YOUR ASSIGNMENT.
The "refine Same.step (setSlot_same ..) ?_" line through the end of the listing below is what to set down, word for word, and nothing else.

SUPPLIED ENTRIES.

_____

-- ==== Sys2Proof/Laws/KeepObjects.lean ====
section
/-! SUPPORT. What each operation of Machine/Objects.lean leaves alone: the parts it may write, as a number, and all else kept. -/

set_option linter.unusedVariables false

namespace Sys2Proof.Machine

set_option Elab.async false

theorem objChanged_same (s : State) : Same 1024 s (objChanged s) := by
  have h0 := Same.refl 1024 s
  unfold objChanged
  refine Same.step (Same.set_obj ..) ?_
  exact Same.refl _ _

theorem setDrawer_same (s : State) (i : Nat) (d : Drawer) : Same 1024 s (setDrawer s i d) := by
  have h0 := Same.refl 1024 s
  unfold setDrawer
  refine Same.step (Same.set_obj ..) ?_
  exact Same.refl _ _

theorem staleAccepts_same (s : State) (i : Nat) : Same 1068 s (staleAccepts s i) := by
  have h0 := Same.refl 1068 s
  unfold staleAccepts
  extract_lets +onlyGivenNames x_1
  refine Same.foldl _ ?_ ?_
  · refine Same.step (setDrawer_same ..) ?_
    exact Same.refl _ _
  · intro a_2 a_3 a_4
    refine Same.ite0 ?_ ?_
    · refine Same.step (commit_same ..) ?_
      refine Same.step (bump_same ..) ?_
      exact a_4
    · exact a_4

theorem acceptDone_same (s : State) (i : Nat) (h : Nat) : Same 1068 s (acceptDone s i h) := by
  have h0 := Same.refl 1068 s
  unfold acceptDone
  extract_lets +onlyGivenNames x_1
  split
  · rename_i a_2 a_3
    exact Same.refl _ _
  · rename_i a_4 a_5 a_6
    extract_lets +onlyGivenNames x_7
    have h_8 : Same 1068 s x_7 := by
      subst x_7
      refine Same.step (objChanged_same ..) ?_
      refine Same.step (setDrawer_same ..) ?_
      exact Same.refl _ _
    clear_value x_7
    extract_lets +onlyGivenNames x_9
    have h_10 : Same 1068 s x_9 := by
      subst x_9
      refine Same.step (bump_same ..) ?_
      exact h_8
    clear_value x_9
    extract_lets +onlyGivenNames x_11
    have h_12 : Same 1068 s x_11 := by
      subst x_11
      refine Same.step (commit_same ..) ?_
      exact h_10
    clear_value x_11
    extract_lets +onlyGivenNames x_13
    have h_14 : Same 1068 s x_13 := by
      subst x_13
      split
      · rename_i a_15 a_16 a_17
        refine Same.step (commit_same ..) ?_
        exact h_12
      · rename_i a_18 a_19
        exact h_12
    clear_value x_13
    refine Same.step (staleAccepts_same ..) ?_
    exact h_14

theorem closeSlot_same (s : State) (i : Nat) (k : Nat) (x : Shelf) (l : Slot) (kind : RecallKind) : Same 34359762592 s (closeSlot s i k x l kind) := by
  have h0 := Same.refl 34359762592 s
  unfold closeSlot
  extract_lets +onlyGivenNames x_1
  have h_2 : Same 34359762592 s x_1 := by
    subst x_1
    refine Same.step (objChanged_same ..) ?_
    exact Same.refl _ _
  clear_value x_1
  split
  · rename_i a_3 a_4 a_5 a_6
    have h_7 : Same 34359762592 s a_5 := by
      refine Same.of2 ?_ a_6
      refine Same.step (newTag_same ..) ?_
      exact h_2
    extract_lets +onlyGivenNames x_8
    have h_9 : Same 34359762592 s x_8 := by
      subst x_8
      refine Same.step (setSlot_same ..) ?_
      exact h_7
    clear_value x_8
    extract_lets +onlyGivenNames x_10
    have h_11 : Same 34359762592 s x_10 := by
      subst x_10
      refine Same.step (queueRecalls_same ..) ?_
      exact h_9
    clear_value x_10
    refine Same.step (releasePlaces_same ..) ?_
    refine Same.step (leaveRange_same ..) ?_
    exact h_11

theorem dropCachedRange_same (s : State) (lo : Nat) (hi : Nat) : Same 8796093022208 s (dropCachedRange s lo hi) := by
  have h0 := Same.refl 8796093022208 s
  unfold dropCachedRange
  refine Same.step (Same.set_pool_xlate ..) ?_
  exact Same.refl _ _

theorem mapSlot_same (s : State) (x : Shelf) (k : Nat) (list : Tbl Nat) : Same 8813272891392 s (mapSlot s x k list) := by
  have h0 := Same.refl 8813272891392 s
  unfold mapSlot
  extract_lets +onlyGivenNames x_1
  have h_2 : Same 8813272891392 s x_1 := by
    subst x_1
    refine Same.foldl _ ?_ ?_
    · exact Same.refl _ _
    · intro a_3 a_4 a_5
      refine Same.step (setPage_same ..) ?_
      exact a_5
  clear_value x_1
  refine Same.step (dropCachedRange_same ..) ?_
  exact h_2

_____

EXERCISE ANSWER.
      refine Same.step (setSlot_same ..) ?_
      exact h_7
    clear_value x_8
    extract_lets +onlyGivenNames x_10
    have h_11 : Same 34359762592 s x_10 := by
      subst x_10
      refine Same.step (queueRecalls_same ..) ?_
      exact h_9
    clear_value x_10
    refine Same.step (releasePlaces_same ..) ?_
    refine Same.step (leaveRange_same ..) ?_
    exact h_11

theorem dropCachedRange_same (s : State) (lo : Nat) (hi : Nat) : Same 8796093022208 s (dropCachedRange s lo hi) := by
  have h0 := Same.refl 8796093022208 s
  unfold dropCachedRange
  refine Same.step (Same.set_pool_xlate ..) ?_
  exact Same.refl _ _

theorem mapSlot_same (s : State) (x : Shelf) (k : Nat) (list : Tbl Nat) : Same 8813272891392 s (mapSlot s x k list) := by
  have h0 := Same.refl 8813272891392 s
  unfold mapSlot
  extract_lets +onlyGivenNames x_1
  have h_2 : Same 8813272891392 s x_1 := by
    subst x_1
    refine Same.foldl _ ?_ ?_
    · exact Same.refl _ _
    · intro a_3 a_4 a_5
      refine Same.step (setPage_same ..) ?_
      exact a_5
  clear_value x_1
  refine Same.step (dropCachedRange_same ..) ?_
  exact h_2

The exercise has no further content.